Information:
Segment Open
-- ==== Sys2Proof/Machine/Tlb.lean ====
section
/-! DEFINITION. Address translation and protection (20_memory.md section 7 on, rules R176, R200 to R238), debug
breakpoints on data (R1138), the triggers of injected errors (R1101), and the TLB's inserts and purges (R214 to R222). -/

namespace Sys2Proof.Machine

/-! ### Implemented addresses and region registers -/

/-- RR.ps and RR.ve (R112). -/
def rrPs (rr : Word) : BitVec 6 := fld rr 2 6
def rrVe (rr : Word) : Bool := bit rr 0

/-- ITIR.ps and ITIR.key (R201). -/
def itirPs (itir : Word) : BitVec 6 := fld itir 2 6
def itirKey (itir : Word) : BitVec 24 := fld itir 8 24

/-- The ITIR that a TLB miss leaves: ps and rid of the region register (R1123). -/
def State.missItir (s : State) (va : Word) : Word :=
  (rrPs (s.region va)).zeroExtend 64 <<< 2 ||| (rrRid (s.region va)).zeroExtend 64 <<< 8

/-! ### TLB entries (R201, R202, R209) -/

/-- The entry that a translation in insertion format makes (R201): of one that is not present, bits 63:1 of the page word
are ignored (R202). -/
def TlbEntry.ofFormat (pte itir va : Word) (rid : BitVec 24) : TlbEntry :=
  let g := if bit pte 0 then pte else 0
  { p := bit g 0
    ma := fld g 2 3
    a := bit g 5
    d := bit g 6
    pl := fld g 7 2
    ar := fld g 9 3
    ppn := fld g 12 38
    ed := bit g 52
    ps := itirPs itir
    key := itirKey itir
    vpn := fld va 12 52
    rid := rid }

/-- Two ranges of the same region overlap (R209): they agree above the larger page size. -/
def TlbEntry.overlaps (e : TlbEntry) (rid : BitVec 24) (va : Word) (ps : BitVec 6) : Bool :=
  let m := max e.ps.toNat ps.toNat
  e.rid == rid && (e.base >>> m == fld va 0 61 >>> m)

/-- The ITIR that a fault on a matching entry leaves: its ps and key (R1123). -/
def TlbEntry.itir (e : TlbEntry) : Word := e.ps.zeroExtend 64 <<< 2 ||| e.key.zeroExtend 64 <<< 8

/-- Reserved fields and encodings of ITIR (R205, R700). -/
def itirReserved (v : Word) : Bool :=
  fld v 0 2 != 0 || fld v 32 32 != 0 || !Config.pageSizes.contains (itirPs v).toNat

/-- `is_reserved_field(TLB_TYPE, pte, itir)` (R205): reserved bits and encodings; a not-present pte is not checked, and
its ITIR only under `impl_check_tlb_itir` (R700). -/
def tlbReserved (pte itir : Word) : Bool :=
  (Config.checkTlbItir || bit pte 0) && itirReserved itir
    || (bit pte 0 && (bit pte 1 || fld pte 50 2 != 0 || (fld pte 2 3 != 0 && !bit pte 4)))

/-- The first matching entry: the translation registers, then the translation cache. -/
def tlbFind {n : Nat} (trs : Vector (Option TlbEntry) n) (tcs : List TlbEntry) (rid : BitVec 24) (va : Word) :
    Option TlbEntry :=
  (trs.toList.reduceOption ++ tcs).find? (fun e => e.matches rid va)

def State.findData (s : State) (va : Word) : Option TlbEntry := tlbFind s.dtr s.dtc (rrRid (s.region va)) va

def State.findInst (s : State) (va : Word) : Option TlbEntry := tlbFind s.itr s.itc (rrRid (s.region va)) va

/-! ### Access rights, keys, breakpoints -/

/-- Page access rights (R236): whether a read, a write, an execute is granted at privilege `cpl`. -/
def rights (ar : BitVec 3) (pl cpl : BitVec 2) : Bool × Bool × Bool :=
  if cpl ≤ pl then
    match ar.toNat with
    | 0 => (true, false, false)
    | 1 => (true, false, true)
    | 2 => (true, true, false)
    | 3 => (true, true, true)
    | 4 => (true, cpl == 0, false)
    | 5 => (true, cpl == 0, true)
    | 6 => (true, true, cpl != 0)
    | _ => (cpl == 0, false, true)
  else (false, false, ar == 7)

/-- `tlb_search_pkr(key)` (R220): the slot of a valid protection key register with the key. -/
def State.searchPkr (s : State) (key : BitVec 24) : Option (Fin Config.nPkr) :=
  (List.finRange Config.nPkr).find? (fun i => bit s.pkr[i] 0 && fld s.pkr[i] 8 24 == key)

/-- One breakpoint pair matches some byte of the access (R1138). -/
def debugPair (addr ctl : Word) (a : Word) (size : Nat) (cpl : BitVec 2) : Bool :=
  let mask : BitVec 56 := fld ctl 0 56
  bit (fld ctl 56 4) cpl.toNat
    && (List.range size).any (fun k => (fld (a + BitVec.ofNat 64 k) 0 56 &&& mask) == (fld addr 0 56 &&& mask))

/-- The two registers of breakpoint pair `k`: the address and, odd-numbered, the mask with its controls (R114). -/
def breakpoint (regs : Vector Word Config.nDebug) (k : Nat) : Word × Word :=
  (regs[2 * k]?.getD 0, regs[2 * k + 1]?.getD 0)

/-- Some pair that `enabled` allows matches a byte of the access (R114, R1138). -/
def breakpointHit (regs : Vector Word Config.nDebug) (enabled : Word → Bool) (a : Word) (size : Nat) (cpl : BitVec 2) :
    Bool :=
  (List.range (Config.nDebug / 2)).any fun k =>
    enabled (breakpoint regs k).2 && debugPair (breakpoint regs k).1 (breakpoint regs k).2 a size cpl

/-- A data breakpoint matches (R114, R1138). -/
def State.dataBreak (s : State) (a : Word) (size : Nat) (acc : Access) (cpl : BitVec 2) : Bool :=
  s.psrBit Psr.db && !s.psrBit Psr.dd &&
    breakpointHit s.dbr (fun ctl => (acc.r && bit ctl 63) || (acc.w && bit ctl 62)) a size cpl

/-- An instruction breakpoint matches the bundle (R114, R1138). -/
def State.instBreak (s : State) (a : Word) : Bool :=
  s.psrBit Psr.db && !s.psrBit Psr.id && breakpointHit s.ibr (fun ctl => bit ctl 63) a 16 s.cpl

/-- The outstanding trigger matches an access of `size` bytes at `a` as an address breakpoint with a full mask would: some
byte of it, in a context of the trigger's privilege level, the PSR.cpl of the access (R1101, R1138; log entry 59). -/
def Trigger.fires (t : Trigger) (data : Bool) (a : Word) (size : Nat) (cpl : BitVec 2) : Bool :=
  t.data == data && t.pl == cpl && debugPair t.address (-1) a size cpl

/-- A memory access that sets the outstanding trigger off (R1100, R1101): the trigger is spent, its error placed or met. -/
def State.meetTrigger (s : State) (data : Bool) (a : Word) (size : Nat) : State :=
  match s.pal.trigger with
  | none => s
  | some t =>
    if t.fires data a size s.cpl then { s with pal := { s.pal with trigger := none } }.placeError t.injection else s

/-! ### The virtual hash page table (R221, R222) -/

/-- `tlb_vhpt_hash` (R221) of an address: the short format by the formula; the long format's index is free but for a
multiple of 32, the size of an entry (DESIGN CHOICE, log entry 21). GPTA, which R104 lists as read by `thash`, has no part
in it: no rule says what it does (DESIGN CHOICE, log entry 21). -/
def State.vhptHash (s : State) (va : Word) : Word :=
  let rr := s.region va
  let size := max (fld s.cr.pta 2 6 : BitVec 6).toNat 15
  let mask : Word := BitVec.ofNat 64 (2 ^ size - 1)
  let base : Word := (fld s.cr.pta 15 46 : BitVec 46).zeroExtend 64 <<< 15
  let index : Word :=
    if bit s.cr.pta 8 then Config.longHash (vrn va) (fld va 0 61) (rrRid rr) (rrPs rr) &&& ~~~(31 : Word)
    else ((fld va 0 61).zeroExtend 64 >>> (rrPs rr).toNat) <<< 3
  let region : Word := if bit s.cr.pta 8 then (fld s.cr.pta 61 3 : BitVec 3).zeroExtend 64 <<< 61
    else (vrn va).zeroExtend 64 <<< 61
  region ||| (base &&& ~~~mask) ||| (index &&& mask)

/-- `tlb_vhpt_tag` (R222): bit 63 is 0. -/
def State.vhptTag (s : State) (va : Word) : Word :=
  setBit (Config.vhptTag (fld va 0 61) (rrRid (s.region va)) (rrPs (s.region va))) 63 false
Segment Closed
Segment Open
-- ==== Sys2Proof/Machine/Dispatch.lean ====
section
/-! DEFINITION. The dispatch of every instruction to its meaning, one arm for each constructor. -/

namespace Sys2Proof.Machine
Segment Closed
Task to complete:
A verbatim transcription is needed of the lines above, starting at the line with "enabled (breakpoint regs" and ending at the line with "def State.dataBreak (s", both included, and of nothing else.

Task solution:
    enabled (breakpoint regs k).2 && debugPair (breakpoint regs k).1 (breakpoint regs k).2 a size cpl

/-- A data breakpoint matches (R114, R1138). -/
def State.dataBreak (s : State) (a : Word) (size : Nat) (acc : Access) (cpl : BitVec 2) : Bool :=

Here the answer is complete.